═══ Supplied entries
-- ==== Sys2Proof/Laws/State.lean ====
section
/-! SUPPORT. One lemma for each field of the state and each update of it, true by definition, so that no proof unfolds a record update. -/

namespace Sys2Proof.Machine

variable (s : State)

/-! ### `respond` -/

@[simp] theorem State.respond_inReset (r : Response) : (s.respond r).inReset = s.inReset := rfl
@[simp] theorem State.respond_pending (r : Response) : (s.respond r).pending = s.pending := rfl
@[simp] theorem State.respond_offer (r : Response) : (s.respond r).offer = some r := rfl
@[simp] theorem State.respond_reqIn (r : Response) : (s.respond r).reqIn = s.reqIn := rfl
@[simp] theorem State.respond_queued (r : Response) : (s.respond r).queued = s.queued := rfl
@[simp] theorem State.respond_rspReady (r : Response) : (s.respond r).rspReady = s.rspReady := rfl
@[simp] theorem State.respond_script (r : Response) : (s.respond r).script = s.script := rfl
@[simp] theorem State.respond_received (r : Response) : (s.respond r).received = s.received := rfl
@[simp] theorem State.respond_readyWait (r : Response) : (s.respond r).readyWait = s.readyWait := rfl
@[simp] theorem State.respond_rspWait (r : Response) : (s.respond r).rspWait = s.rspWait := rfl
@[simp] theorem State.respond_clock (r : Response) : (s.respond r).clock = s.clock := rfl

/-! ### `raise` -/

@[simp] theorem State.raise_inReset (c : Status) : (s.raise c).inReset = s.inReset := rfl
@[simp] theorem State.raise_pending (c : Status) : (s.raise c).pending = s.pending := rfl
@[simp] theorem State.raise_offer (c : Status) : (s.raise c).offer = some (errorResponse c) := rfl
@[simp] theorem State.raise_reqIn (c : Status) : (s.raise c).reqIn = s.reqIn := rfl
@[simp] theorem State.raise_queued (c : Status) : (s.raise c).queued = s.queued := rfl
@[simp] theorem State.raise_rspReady (c : Status) : (s.raise c).rspReady = s.rspReady := rfl
@[simp] theorem State.raise_script (c : Status) : (s.raise c).script = s.script := rfl
@[simp] theorem State.raise_received (c : Status) : (s.raise c).received = s.received := rfl
@[simp] theorem State.raise_readyWait (c : Status) : (s.raise c).readyWait = s.readyWait := rfl
@[simp] theorem State.raise_rspWait (c : Status) : (s.raise c).rspWait = s.rspWait := rfl
@[simp] theorem State.raise_clock (c : Status) : (s.raise c).clock = s.clock := rfl

/-! ### `hostDrives` -/

@[simp] theorem State.hostDrives_inReset : (s.hostDrives).inReset = s.nextMove.rst := rfl
@[simp] theorem State.hostDrives_pending : (s.hostDrives).pending = s.pending := rfl
@[simp] theorem State.hostDrives_offer : (s.hostDrives).offer = s.offer := rfl
@[simp] theorem State.hostDrives_reqIn : (s.hostDrives).reqIn = (if s.nextMove.rst then s.nextMove.present else s.reqIn <|> s.wanted.head?) := rfl
@[simp] theorem State.hostDrives_queued : (s.hostDrives).queued = (if s.nextMove.rst then [] else if s.reqIn.isSome then s.wanted else s.wanted.tail) := rfl
@[simp] theorem State.hostDrives_rspReady : (s.hostDrives).rspReady = s.nextMove.rspReady := rfl
@[simp] theorem State.hostDrives_script : (s.hostDrives).script = s.script.tail := rfl
@[simp] theorem State.hostDrives_received : (s.hostDrives).received = s.received := rfl
@[simp] theorem State.hostDrives_readyWait : (s.hostDrives).readyWait = s.readyWait := rfl
@[simp] theorem State.hostDrives_rspWait : (s.hostDrives).rspWait = s.rspWait := rfl
@[simp] theorem State.hostDrives_clock : (s.hostDrives).clock = s.clock := rfl

/-! ### `tick` -/

@[simp] theorem State.tick_inReset (t : Timing) : (s.tick t).inReset = s.inReset := rfl
@[simp] theorem State.tick_pending (t : Timing) : (s.tick t).pending = s.pending := rfl
@[simp] theorem State.tick_offer (t : Timing) : (s.tick t).offer = s.offer := rfl
@[simp] theorem State.tick_reqIn (t : Timing) : (s.tick t).reqIn = s.reqIn := rfl
@[simp] theorem State.tick_queued (t : Timing) : (s.tick t).queued = s.queued := rfl
@[simp] theorem State.tick_rspReady (t : Timing) : (s.tick t).rspReady = s.rspReady := rfl
@[simp] theorem State.tick_script (t : Timing) : (s.tick t).script = s.script := rfl
@[simp] theorem State.tick_received (t : Timing) : (s.tick t).received = s.received := rfl
@[simp] theorem State.tick_readyWait (t : Timing) : (s.tick t).readyWait = (if s.readyWait = 0 then t.readyDelay s.clock else s.readyWait - 1) := rfl
@[simp] theorem State.tick_rspWait (t : Timing) : (s.tick t).rspWait = s.rspWait := rfl
@[simp] theorem State.tick_clock (t : Timing) : (s.tick t).clock = (s.clock + 1) := rfl

/-! ### `take` -/

@[simp] theorem State.take_inReset (t : Timing) (r : Response) : (s.take t r).inReset = s.inReset := rfl
@[simp] theorem State.take_pending (t : Timing) (r : Response) : (s.take t r).pending = s.pending.tail := rfl
@[simp] theorem State.take_offer (t : Timing) (r : Response) : (s.take t r).offer = none := rfl
@[simp] theorem State.take_reqIn (t : Timing) (r : Response) : (s.take t r).reqIn = s.reqIn := rfl
@[simp] theorem State.take_queued (t : Timing) (r : Response) : (s.take t r).queued = s.queued := rfl
@[simp] theorem State.take_rspReady (t : Timing) (r : Response) : (s.take t r).rspReady = s.rspReady := rfl
@[simp] theorem State.take_script (t : Timing) (r : Response) : (s.take t r).script = s.script := rfl
@[simp] theorem State.take_received (t : Timing) (r : Response) : (s.take t r).received = (s.received ++ [r]) := rfl
@[simp] theorem State.take_readyWait (t : Timing) (r : Response) : (s.take t r).readyWait = s.readyWait := rfl
@[simp] theorem State.take_rspWait (t : Timing) (r : Response) : (s.take t r).rspWait = (t.responseDelay s.clock % t.latency) := rfl
@[simp] theorem State.take_clock (t : Timing) (r : Response) : (s.take t r).clock = s.clock := rfl

/-! ### `accept` -/

@[simp] theorem State.accept_inReset (t : Timing) (b : Bundle) : (s.accept t b).inReset = s.inReset := rfl
@[simp] theorem State.accept_pending (t : Timing) (b : Bundle) : (s.accept t b).pending = (s.pending ++ [b]) := rfl
@[simp] theorem State.accept_offer (t : Timing) (b : Bundle) : (s.accept t b).offer = s.offer := rfl
@[simp] theorem State.accept_reqIn (t : Timing) (b : Bundle) : (s.accept t b).reqIn = none := rfl
@[simp] theorem State.accept_queued (t : Timing) (b : Bundle) : (s.accept t b).queued = s.queued := rfl
@[simp] theorem State.accept_rspReady (t : Timing) (b : Bundle) : (s.accept t b).rspReady = s.rspReady := rfl
@[simp] theorem State.accept_script (t : Timing) (b : Bundle) : (s.accept t b).script = s.script := rfl
@[simp] theorem State.accept_received (t : Timing) (b : Bundle) : (s.accept t b).received = s.received := rfl
@[simp] theorem State.accept_readyWait (t : Timing) (b : Bundle) : (s.accept t b).readyWait = s.readyWait := rfl
@[simp] theorem State.accept_rspWait (t : Timing) (b : Bundle) : (s.accept t b).rspWait = (if s.pending.isEmpty then t.responseDelay s.clock % t.latency else s.rspWait) := rfl
@[simp] theorem State.accept_clock (t : Timing) (b : Bundle) : (s.accept t b).clock = s.clock := rfl

/-! ### `clear` -/

@[simp] theorem State.clear_inReset : (s.clear).inReset = s.inReset := rfl
@[simp] theorem State.clear_pending : (s.clear).pending = [] := rfl
@[simp] theorem State.clear_offer : (s.clear).offer = none := rfl
@[simp] theorem State.clear_reqIn : (s.clear).reqIn = s.reqIn := rfl
@[simp] theorem State.clear_queued : (s.clear).queued = s.queued := rfl
@[simp] theorem State.clear_rspReady : (s.clear).rspReady = s.rspReady := rfl
@[simp] theorem State.clear_script : (s.clear).script = s.script := rfl
@[simp] theorem State.clear_received : (s.clear).received = s.received := rfl
@[simp] theorem State.clear_readyWait : (s.clear).readyWait = s.readyWait := rfl
@[simp] theorem State.clear_rspWait : (s.clear).rspWait = s.rspWait := rfl
@[simp] theorem State.clear_clock : (s.clear).clock = s.clock := rfl

/-! ### `withNextRequest` -/

@[simp] theorem State.withNextRequest_inReset (b : Bundle) : (s.withNextRequest b).inReset = s.inReset := rfl
@[simp] theorem State.withNextRequest_pending (b : Bundle) : (s.withNextRequest b).pending = [b] := rfl
@[simp] theorem State.withNextRequest_offer (b : Bundle) : (s.withNextRequest b).offer = none := rfl
@[simp] theorem State.withNextRequest_reqIn (b : Bundle) : (s.withNextRequest b).reqIn = s.reqIn := rfl
@[simp] theorem State.withNextRequest_queued (b : Bundle) : (s.withNextRequest b).queued = s.queued := rfl
@[simp] theorem State.withNextRequest_rspReady (b : Bundle) : (s.withNextRequest b).rspReady = s.rspReady := rfl
@[simp] theorem State.withNextRequest_script (b : Bundle) : (s.withNextRequest b).script = (HostMove.idle :: s.script) := rfl
@[simp] theorem State.withNextRequest_received (b : Bundle) : (s.withNextRequest b).received = s.received := rfl
@[simp] theorem State.withNextRequest_readyWait (b : Bundle) : (s.withNextRequest b).readyWait = s.readyWait := rfl
@[simp] theorem State.withNextRequest_rspWait (b : Bundle) : (s.withNextRequest b).rspWait = 0 := rfl
@[simp] theorem State.withNextRequest_clock (b : Bundle) : (s.withNextRequest b).clock = s.clock := rfl

/-! ### `countDown` -/

@[simp] theorem State.countDown_inReset : (s.countDown).inReset = s.inReset := rfl
@[simp] theorem State.countDown_pending : (s.countDown).pending = s.pending := rfl
@[simp] theorem State.countDown_offer : (s.countDown).offer = s.offer := rfl
@[simp] theorem State.countDown_reqIn : (s.countDown).reqIn = s.reqIn := rfl
@[simp] theorem State.countDown_queued : (s.countDown).queued = s.queued := rfl
@[simp] theorem State.countDown_rspReady : (s.countDown).rspReady = s.rspReady := rfl
@[simp] theorem State.countDown_script : (s.countDown).script = s.script := rfl
@[simp] theorem State.countDown_received : (s.countDown).received = s.received := rfl
@[simp] theorem State.countDown_readyWait : (s.countDown).readyWait = s.readyWait := rfl
@[simp] theorem State.countDown_rspWait : (s.countDown).rspWait = (s.rspWait - 1) := rfl
@[simp] theorem State.countDown_clock : (s.countDown).clock = s.clock := rfl

end Sys2Proof.Machine
end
══════
* [What you need to do]
Only the lines above that hold "responseDelay" are wanted. Show every one of them.

* [Your response]
@[simp] theorem State.take_rspWait (t : Timing) (r : Response) : (s.take t r).rspWait = (t.responseDelay s.clock % t.latency) := rfl
@[simp] theorem State.accept_rspWait (t : Timing) (b : Bundle) : (s.accept t b).rspWait = (if s.pending.isEmpty then t.responseDelay s.clock % t.latency else s.rspWait) := rfl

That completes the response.